Low-Light Enhancement in the Frequency Domain
Authors: Hao Chen, Zhi Jin
Abstract: Decreased visibility, intensive noise, and biased color are the common problems existing in low-light images. These visual disturbances further reduce the performance of high-level vision tasks, such as object detection, and tracking. To address this issue, some image enhancement methods have been proposed to increase the image contrast. However, most of them are implemented only in the spatial domain, which can be severely influenced by noise signals while enhancing. Hence, in this work, we propose a novel residual recurrent multi-wavelet convolutional neural network R2-MWCNN learned in the frequency domain that can simultaneously increase the image contrast and reduce noise signals well. This end-to-end trainable network utilizes a multi-level discrete wavelet transform to divide input feature maps into distinct frequencies, resulting in a better denoise impact. A channel-wise loss function is proposed to correct the color distortion for more realistic results. Extensive experiments demonstrate that our proposed R2-MWCNN outperforms the state-of-the-art methods quantitively and qualitatively.
What, Why and How
Here is a summary of the key points from the paper:
What:
- This paper proposes a new deep learning method called Residual Recurrent Multi-Wavelet Convolutional Neural Network (R2-MWCNN) for low-light image enhancement.
Why:
- Existing methods in pixel domain have limited ability to remove noise while enhancing low-light images, often resulting in noise amplification and color distortion.
- Transforming to frequency domain using wavelets allows better separation of noise from structural image information.
How:
- Uses discrete wavelet transform (DWT) and inverse DWT to extract multi-scale frequency features and replace pooling/upsampling operations.
- Proposes Multi-level Shortcut Connections (MSC) module to adaptively transmit low-level features to aid detail recovery.
- Employs a channel-wise loss to handle color distortion.

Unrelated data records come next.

-- ==== Sys2Proof/Machine/Gmac.lean ====
section
/-! DEFINITION. AES-256-GMAC (R103, R373): the tag over a byte string, with an empty plaintext. The algorithm itself is that of the standards the
manual names; a key, an IV and a tag are taken as byte strings whose byte 0 is the least significant (R17). -/

namespace Sys2Proof
open Machine

/-- The S-box of AES, 32 entries in each number, the first least significant. -/
def sboxTab : List Nat :=
  [0xc072a49cafa2d4adf04759fa7dc982ca76abd7fe2b670130c56f6bf27b777c63,
    0x75b227ebe28012079a059618c323c7041531d871f1e5a534ccf73f362693fdb7,
    0xcf584c4a39becb6a5bb1fc20ed00d153842fe329b3d63b52a05a6e1b1a2c8309,
    0xd2f3ff1021dab6bcf5389d928f40a351a89f3c507f02f94585334d43fbaaefd0,
    0xdb0b5ede14b8ee4688902a22dc4f816073195d643d7ea7c41744975fec130ccd,
    0x08ae7a65eaf4566ca94ed58d6d37c8e779e4959162acd3c25c2406490a3a32e0,
    0x9e1dc186b95735610ef6034866b53e708a8bbd4b1f74dde8c6b4a61c2e2578ba,
    0x16bb54b00f2d99416842e6bf0d89a18cdf2855cee9871e9b948ed9691198f8e1]
def sbox (b : Byte) : Byte := BitVec.ofNat 8 (sboxTab.getD (b.toNat / 32) 0 >>> (8 * (b.toNat % 32)))
/-- Multiplication by x in the field of AES. -/
def xtime (b : Byte) : Byte := (b <<< 1) ^^^ (if b.msb then 0x1B else 0)
/-- Two byte strings added bit by bit. -/
def xorBytes (a b : List Byte) : List Byte := List.zipWith (· ^^^ ·) a b

/-- The key schedule: `n` more words of four bytes, the newest first, `rcon` the next round constant. -/
def aesExpand : Nat → Nat → Byte → List (List Byte) → List (List Byte)
  | 0, _, _, w => w
  | n + 1, i, rcon, w =>
    let t := w.getD 0 []
    let rot := (t.drop 1 ++ t.take 1).map sbox
    let t := if i % 8 = 0 then xorBytes rot [rcon, 0, 0, 0] else if i % 8 = 4 then t.map sbox else t
    aesExpand n (i + 1) (if i % 8 = 0 then xtime rcon else rcon) (xorBytes (w.getD 7 []) t :: w)
/-- A byte string in pieces of `k` bytes. -/
def pieces (k : Nat) : Nat → List Byte → List (List Byte)
  | 0, _ => []
  | n + 1, l => if l.isEmpty then [] else l.take k :: pieces k n (l.drop k)
/-- The 15 round keys of a 32-byte key. -/
def aesKeys (key : List Byte) : List (List Byte) :=
  pieces 16 15 ((aesExpand 52 8 1 (pieces 4 8 key).reverse).reverse.flatten)

/-- SubBytes and ShiftRows of a 16-byte block. -/
def aesShift (b : List Byte) : List Byte := (List.range 16).map fun i => sbox (b.getD ((i + 4 * (i % 4)) % 16) 0)
/-- MixColumns. -/
def aesMix (b : List Byte) : List Byte :=
  (List.range 16).map fun i =>
    let at_ (k : Nat) : Byte := b.getD (i / 4 * 4 + (i + k) % 4) 0
    xtime (at_ 0) ^^^ xtime (at_ 1) ^^^ at_ 1 ^^^ at_ 2 ^^^ at_ 3
/-- The rounds after the first key. -/
def aesRounds : List (List Byte) → List Byte → List Byte
  | [], b => b
  | [k], b => xorBytes (aesShift b) k
  | k :: t, b => aesRounds t (xorBytes (aesMix (aesShift b)) k)
/-- AES-256 of one block. -/
def aes256 (key b : List Byte) : List Byte :=
  match aesKeys key with
  | k :: t => aesRounds t (xorBytes b k)
  | [] => []

/-- The number of a block, byte 0 the most significant. -/
def beNat (l : List Byte) : Nat := l.foldl (fun n b => n * 256 + b.toNat) 0
/-- The bytes of a 128-bit number, the most significant first. -/
def beBytes (n : Nat) : List Byte := (leBytes 16 n).reverse
/-- Multiplication in the field of GHASH: bit 127 is the coefficient of x^0. -/
def ghashMul (x y : Nat) : Nat :=
  ((List.range 128).foldl (fun (p : Nat × Nat) i =>
    (if x.testBit (127 - i) then p.1 ^^^ p.2 else p.1, if p.2.testBit 0 then (p.2 / 2) ^^^ 0xE1 * 2 ^ 120 else p.2 / 2)) (0, y)).1
/-- GHASH of additional data with an empty text. -/
def ghash (h : Nat) (aad : List Byte) : Nat :=
  let ps := (pieces 16 aad.length aad).map fun p => beNat (p ++ List.replicate (16 - p.length) 0)
  (ps ++ [8 * aad.length * 2 ^ 64]).foldl (fun y x => ghashMul (y ^^^ x) h) 0
/-- AES-256-GMAC: the 16-byte tag of `aad` under a 12-byte IV. -/
def gmac (key : Key) (iv aad : List Byte) : List Byte :=
  let k := leBytes 32 key.toNat
  let h := beNat (aes256 k (List.replicate 16 0))
  xorBytes (beBytes (ghash h aad)) (aes256 k (iv ++ [0, 0, 0, 1]))

/-- The 96-bit IV of a tag (R103). -/
def Mac.iv (m : Mac) : List Byte :=
  leBytes 8 m.ivPn.toNat ++ leBytes 1 m.ivKind.toNat ++ leBytes 1 m.ivSeq.toNat ++ leBytes 2 m.ivCell.toNat
/-- The tag a frame carries, by what it was computed with; of one that was damaged only that it is another (log entry 6, DESIGN CHOICE). -/
def Mac.tag (m : Mac) (body : List Byte) : List Byte :=
  let t := gmac m.key m.iv body
  if m.ok then t else t.map (· ^^^ 0xFF)

end Sys2Proof
end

- R2-MWCNN architecture integrates illumination enhancement, color restoration and denoising in an end-to-end model.
In summary, this paper presents a frequency-domain deep learning method for low-light image enhancement that leverages wavelets and a novel network architecture to effectively restore illumination while suppressing noise and color distortion. Experiments show it outperforms state-of-the-art quantitatively and qualitatively.
Main Contributions
Here are the main contributions of this paper:
-
Proposes a novel end-to-end frequency-based architecture (R2-MWCNN) that integrates illumination enhancement, color restoration and denoising for low-light image enhancement.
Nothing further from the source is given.